Gunby v. Colorado & S.R. Co.
Decision Date | 06 April 1925 |
Docket Number | 10946.,10945 |
Citation | 235 P. 566,77 Colo. 225 |
Parties | GUNBY v. COLORADO & S. R. CO. (two cases). |
Court | Colorado Supreme Court |
Rehearing Denied May 4, 1925.
Department 1.
Error to District Court, Pueblo County; James A. Park, Judge.
Actions by Hazel Sharpnack Gunby against the Colorado & Southern Railroad Company. Judgments for defendant, and plaintiff brings error.
Affirmed.
John H. Voorhees and M. J. Galligan, both of Pueblo, for plaintiff in error.
J. Q Dier, J. L. Rice, and E. B. Evans, all of Denver, and J. W Preston, of Pueblo, for defendant in error.
Plaintiff in error brought these actions against defendant in error to recover damages for injuries sustained by herself, and for the death of her mother, due to a collision of their automobile and defendant's train. To review judgments against her, entered on directed verdicts at the close of her evidence, she brings error.

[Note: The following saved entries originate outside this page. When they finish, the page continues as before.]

/-- `pack_into` of symbols that all have codes writes the payload's bytes from the cursor on and counts its bits, or the
sink is full first (43_bit_packer.md R152). -/
theorem packInto_spec {cap : Nat} {c : CodeTable} (k : Sink) (hk : k.j ≤ cap) (bs : List Byte)
    (hb : ∀ x ∈ bs, codeOf c x ≠ []) :
    (k.j + ceil8 (payloadOf c bs).length ≤ cap →
      ∃ m, packInto cap c k bs
          = .ok (⟨m, k.j + ceil8 (payloadOf c bs).length⟩, BitVec.ofNat 64 (payloadOf c bs).length) ∧
        ∀ a, m.read a = if k.j ≤ a then ((payloadBytes (payloadOf c bs))[a - k.j]?).getD (k.mem.read a)
          else k.mem.read a) ∧
    (cap < k.j + ceil8 (payloadOf c bs).length → packInto cap c k bs = .error (.ioFailure .sinkFull)) := by
  obtain ⟨h1, h2⟩ := packSymbols_spec (c := c) bs (packerStart_holds cap k hk) hb
  simp only [List.nil_append] at h1 h2
  generalize payloadOf c bs = d at *
  have hcc := ceil8_eq d.length
  by_cases hc : k.j + d.length / 8 ≤ cap
  · obtain ⟨p, hp, hr⟩ := h1 hc
    by_cases hz : d.length % 8 = 0
    · have hf : ¬ 0 < p.fill := by
        rw [hr.fill]
        omega
      have hce : ceil8 d.length = d.length / 8 := by omega
      refine ⟨fun _ => ⟨p.sink.mem, ?_, fun a => ?_⟩, fun _ => by omega⟩
      · simp only [packInto, hp, Except.bind, packFlush, hf, if_false, hr.bits, hce, ← hr.cursor]
      · rw [hr.mem, payloadBytes_getElem?, hce]
        by_cases hka : k.j ≤ a
        · by_cases hlt : a - k.j < d.length / 8
          · rw [if_pos (by omega), if_pos hka, if_pos hlt]
            rfl
          · rw [if_neg (by omega), if_pos hka, if_neg hlt]
            rfl
        · rw [if_neg (by omega), if_neg hka]
    · have hf : 0 < p.fill := by
        rw [hr.fill]
        omega
      have hce : ceil8 d.length = d.length / 8 + 1 := by omega
      refine ⟨fun hh => ?_, fun hh => ?_⟩
      · have hj : p.sink.j < cap := by
          rw [hr.cursor]
          omega
        refine ⟨p.sink.mem.write p.sink.j p.acc, ?_, fun a => ?_⟩
        · simp only [packInto, hp, Except.bind, packFlush, hf, if_true, emit8, hj, hr.bits, hce]
          rw [hr.cursor]
          rfl
        · rw [Memory.read_write, hr.mem, payloadBytes_getElem?, hce, hr.acc, hr.cursor]
          by_cases hka : k.j ≤ a
          · rcases lt_trichotomy a (k.j + d.length / 8) with h | h | h
            · rw [if_neg (by omega), if_pos (by omega), if_pos hka, if_pos (by omega)]
              rfl
            · rw [if_pos h, if_pos hka, if_pos (by omega), h, Nat.add_sub_cancel_left]
              rfl
            · rw [if_neg (by omega), if_neg (by omega), if_pos hka, if_neg (by omega)]
              rfl
          · rw [if_neg (by omega), if_neg (by omega), if_neg hka]
      · have hj : ¬ p.sink.j < cap := by
          rw [hr.cursor]
          omega
        simp only [packInto, hp, Except.bind, packFlush, hf, if_true, emit8, hj, if_false]
  · refine ⟨fun hh => by omega, fun _ => ?_⟩
    simp only [packInto, h2 (by omega), Except.bind]

theorem packBit_reaches {cap : Nat} {p p' : Packer} {b : Bool} (h : packBit cap p b = .ok p') :
    Sink.Reaches cap p.sink p'.sink := by
  unfold packBit at h
  split at h
  · cases he : emit8 cap p.sink (accumulate p b) with
    | error e =>
      rw [he] at h
      cases h
    | ok k =>
      rw [he] at h
      cases h
      exact emit8_reaches he
  · cases h
    exact .refl _ _

theorem packBits_reaches {cap : Nat} (bs : List Bool) {p p' : Packer} (h : packBits cap p bs = .ok p') :
    Sink.Reaches cap p.sink p'.sink := by
  induction bs generalizing p with
  | nil =>
    cases h
    exact .refl _ _
  | cons b bs ih =>
    simp only [packBits] at h
    cases he : packBit cap p b with
    | error e =>
      rw [he] at h
      cases h
    | ok q =>
      rw [he] at h
      exact (packBit_reaches he).trans (ih h)

theorem packSymbols_reaches {cap : Nat} {c : CodeTable} (bs : List Byte) {p p' : Packer}
    (h : packSymbols cap c p bs = .ok p') : Sink.Reaches cap p.sink p'.sink := by
  induction bs generalizing p with
  | nil =>
    cases h
    exact .refl _ _
  | cons b bs ih =>
    simp only [packSymbols] at h
    split at h
    · cases h
    · cases he : packBits cap p (codeOf c b) with
      | error e =>
        rw [he] at h
        cases h
      | ok q =>
        rw [he] at h
        exact (packBits_reaches _ he).trans (ih h)

/-- Whatever the input, `pack_into` only writes from the cursor on and below the capacity. -/
theorem packInto_reaches {cap : Nat} {c : CodeTable} {k k' : Sink} {bs : List Byte} {n : BitCount}
    (h : packInto cap c k bs = .ok (k', n)) : Sink.Reaches cap k k' := by
  unfold packInto at h
  cases he : packSymbols cap c (packerStart k) bs with
  | error e =>
    rw [he] at h
    cases h
  | ok p =>
    rw [he] at h
    have h1 : Sink.Reaches cap k p.sink := packSymbols_reaches bs he
    simp only [Except.bind, packFlush] at h
    split at h
    · cases he' : emit8 cap p.sink p.acc with
      | error e =>
        rw [he'] at h
        cases h
      | ok k2 =>
        rw [he'] at h
        cases h
        exact h1.trans (emit8_reaches he')
    · cases h
      exact h1

/-! ## The header and the stream -/

theorem emitBytes_append {cap : Nat} (xs ys : List Byte) (k : Sink) :
    emitBytes cap k (xs ++ ys) = (emitBytes cap k xs).bind fun k' => emitBytes cap k' ys := by
  induction xs generalizing k with
  | nil => rfl
  | cons x xs ih =>
    simp only [List.cons_append, emitBytes]
    cases emit8 cap k x with
    | error e => rfl
    | ok k' => exact ih k'

/-- The bytes before the payload, for a bit count `n` (30_encoding.md R90). -/
def headerBytes (f : FreqTable) (n : Nat) : List Byte :=
  bytesLE 4 (present f).length ++ (present f).flatMap (entryBytes f) ++ bytesLE 8 n

theorem streamOf_eq (f : FreqTable) (c : CodeTable) (bs : List Byte) :
    streamOf f c bs = headerBytes f (payloadOf c bs).length ++ payloadBytes (payloadOf c bs) := rfl

/-- `emit_header` emits the header's bytes (45_orchestrator.md R181). -/
theorem emitHeader_eq (cap : Nat) (f : FreqTable) (c : CodeTable) (k : Sink) :
    emitHeader cap f c k = emitBytes cap k (headerBytes f (headerBitCount f c)) := by
  rw [headerBytes, emitBytes_append, emitBytes_append]
  unfold emitHeader emit32 emit64
  cases emitBytes cap k (bytesLE 4 (present f).length) with
  | error e => rfl
  | ok k1 => rfl

/-- The header of an empty stream is twelve zero bytes (45_orchestrator.md R187). -/
theorem emitEmptyHeader_eq (cap : Nat) (k : Sink) : emitEmptyHeader cap k = emitBytes cap k (List.replicate 12 0#8) := by
  rw [show List.replicate 12 0#8 = bytesLE 4 0 ++ bytesLE 8 0 from rfl, emitBytes_append]
  rfl
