/-- DecodeRejectsBadPayload: a sound header, and no bits for its five symbols. -/
theorem witness_DecodeRejectsBadPayload :
    WellFormedHeader (loaded 0#32 noBits).inp (loaded 0#32 noBits).inLen.toNat ∧
    memRead (loaded 0#32 noBits).inp 0 4 ≠ 0 ∧ IsStreamTable (loaded 0#32 noBits).inp freqFive ∧
    memRead (loaded 0#32 noBits).inp (4 + 5 * memRead (loaded 0#32 noBits).inp 0 4) 8 ≤ (loaded 0#32 noBits).outCap.toNat ∧
    ¬ ∃ xs, PayloadSpells freqFive (payloadBits (loaded 0#32 noBits).inp (12 + 5 * memRead (loaded 0#32 noBits).inp 0 4)
      (memRead (loaded 0#32 noBits).inp (4 + 5 * memRead (loaded 0#32 noBits).inp 0 4) 8)) xs := by
  have hsc : memRead (loaded 0#32 noBits).inp 0 4 = 1 := by decide +kernel
  have hbc : memRead (loaded 0#32 noBits).inp 9 8 = 0 := by decide +kernel
  have hc1 : codeOf (derive (build freqFive)) 0x41#8 = [false] := by rw [test_build_single]; decide +kernel
  refine ⟨⟨by decide +kernel, by decide +kernel, by decide +kernel, ?_, ?_, ?_, by decide +kernel⟩, by rw [hsc]; decide,
    ⟨?_, ?_⟩, by decide +kernel, ?_⟩
  · rw [hsc]; intro j k _ _; omega
  · rw [hsc]; decide +kernel
  · rw [hsc]; intro h; cases h
  · decide +kernel
  · intro x hx
    have h0 := hx 0 (by rw [hsc]; decide)
    have e0 : (loaded 0#32 noBits).inp.read (4 + 5 * 0) = 0x41#8 := by decide +kernel
    rw [e0] at h0
    simp [countOf_freqFive, h0.symm]
  · rintro ⟨xs, hp, hb, hl⟩
    rw [hsc, show 4 + 5 * 1 = 9 from rfl, hbc] at hb
    cases xs with
    | nil => rw [totalCount_freqFive] at hl; cases hl
    | cons x rest =>
      have hx : x ∈ [0x41#8] := present_freqFive ▸ hp x (List.mem_cons_self ..)
      simp only [List.mem_cons, List.not_mem_nil, or_false] at hx
      subst hx
      simp [payloadBits, payloadOf, hc1] at hb

/-- The header of one symbol 0x41, five times, and the two bits 0 0 (as L2.7, vector 17). -/
def twoBits : List Byte := [0x01, 0, 0, 0, 0x41, 5, 0, 0, 0, 2, 0, 0, 0, 0, 0, 0, 0, 0x00]

/-- DecodeRejectsBadPayload: two symbols of five, in an OUT of two bytes, and of one. -/
theorem witness_DecodeRejectsBadPayload_begins :
    WellFormedHeader (loaded 2#32 twoBits).inp (loaded 2#32 twoBits).inLen.toNat ∧
    memRead (loaded 2#32 twoBits).inp 0 4 ≠ 0 ∧ IsStreamTable (loaded 2#32 twoBits).inp freqFive ∧
    PayloadBegins freqFive (payloadBits (loaded 2#32 twoBits).inp (12 + 5 * memRead (loaded 2#32 twoBits).inp 0 4)
      (memRead (loaded 2#32 twoBits).inp (4 + 5 * memRead (loaded 2#32 twoBits).inp 0 4) 8)) [0x41, 0x41] [] ∧
    [0x41#8, 0x41].length ≠ totalCount freqFive ∧ [0x41#8, 0x41].length = (loaded 2#32 twoBits).outCap.toNat ∧
    (loaded 1#32 twoBits).outCap.toNat < [0x41#8, 0x41].length := by
  have hsc : memRead (loaded 2#32 twoBits).inp 0 4 = 1 := by decide +kernel
  refine ⟨⟨by decide +kernel, by decide +kernel, by decide +kernel, ?_, ?_, ?_, by decide +kernel⟩, by rw [hsc]; decide,
    ⟨by decide +kernel, ?_⟩, ⟨by rw [present_freqFive]; decide, ?_, ?_⟩, by rw [totalCount_freqFive]; decide,
    by decide +kernel, by decide +kernel⟩
  · rw [hsc]; intro j k _ _; omega
  · rw [hsc]; decide +kernel
  · rw [hsc]; intro h; cases h
  · intro x hx
    have h0 := hx 0 (by rw [hsc]; decide)
    have e0 : (loaded 2#32 twoBits).inp.read (4 + 5 * 0) = 0x41#8 := by decide +kernel
    rw [e0] at h0
    simp [countOf_freqFive, h0.symm]
  · rw [test_build_single, test_derive_single]; decide +kernel
  · rw [present_freqFive, test_build_single, test_derive_single]; decide +kernel

/-- DecodeAcceptsExactlyWellFormedStreams: OUT has room for a symbol per bit of S; S is well formed. -/
theorem witness_DecodeAcceptsExactlyWellFormedStreams :
    8 * (loaded 184#32 streamS).inLen.toNat ≤ (loaded 184#32 streamS).outCap.toNat ∧
    WellFormedStream (loaded 184#32 streamS).inp (loaded 184#32 streamS).inLen.toNat :=
  ⟨by decide +kernel, streamS_header, fun _ => ⟨freqAaab, [0x61, 0x61, 0x61, 0x62], witness_DecodeWritesSymbols.2.1, witness_DecodeWritesSymbols.2.2.1⟩⟩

The collision in question occurred about 12:17 p. m. March 19 1921, a short distance east of the city of Pueblo, at the intersection of a paved state highway, over which plaintiff was traveling east toward Fowler, and defendant's railway, over which its train approached plaintiff from the right. Plaintiff and her mother were in a closed automobile with the left-hand front window open, and were traveling at approximately 20 miles per hour. A strong wind was blowing from the north or northwest. The train approached the intersection at approximately 30 miles per hour, possibly a little more. On a telegraph pole there defendant maintained an electric gong whose ringing was presumed to announce the approach of its trains. No watchman was stationed at the crossing, and no other signal device was installed. There is positive evidence that the bell was ringing, that the engine whistle blew, and that the electric gong was sounding its warning; offset by plaintiff's negative evidence that she did not hear any of these. As the directed verdicts were entered on the theory of defendant's negligence, we will assume the failure of these signals, also that the speed of the train was, under the circumstances, excessive. There was at the time no condition of highway or automobile requiring plaintiff's particular attention. She was at the wheel, was an experienced driver, had often passed over this particular road, and knew all the conditions of the crossing, save the fact, if it were such, that the gong was inefficient. She testified that she looked to her right and listened as she approached the intersection; the last time she did so being at a point between 85 and 100 feet from the crossing. On the right of the highway was a bluff from behind which the train emerged. At 125 feet from the crossing plaintiff could have seen the train 258 feet away; at 100 feet she could have seen it 400 feet away; and at 75 feet she could have seen it at least 700 feet away. She testified that she never saw it at all, and first knew of the collision when she regained consciousness that afternoon in the hospital. As there is no evidence indicating a speed on the part of the train which would have covered the visible distance in so short a time, and as such a speed was, under the evidence, entirely beyond the bounds of reason, it is perfectly apparent either that plaintiff did not look, or looked so carelessly that she took no note of an obvious danger.
Hecker v. Oregon Ry. Co., 40 Or. 6, 66 P. 270.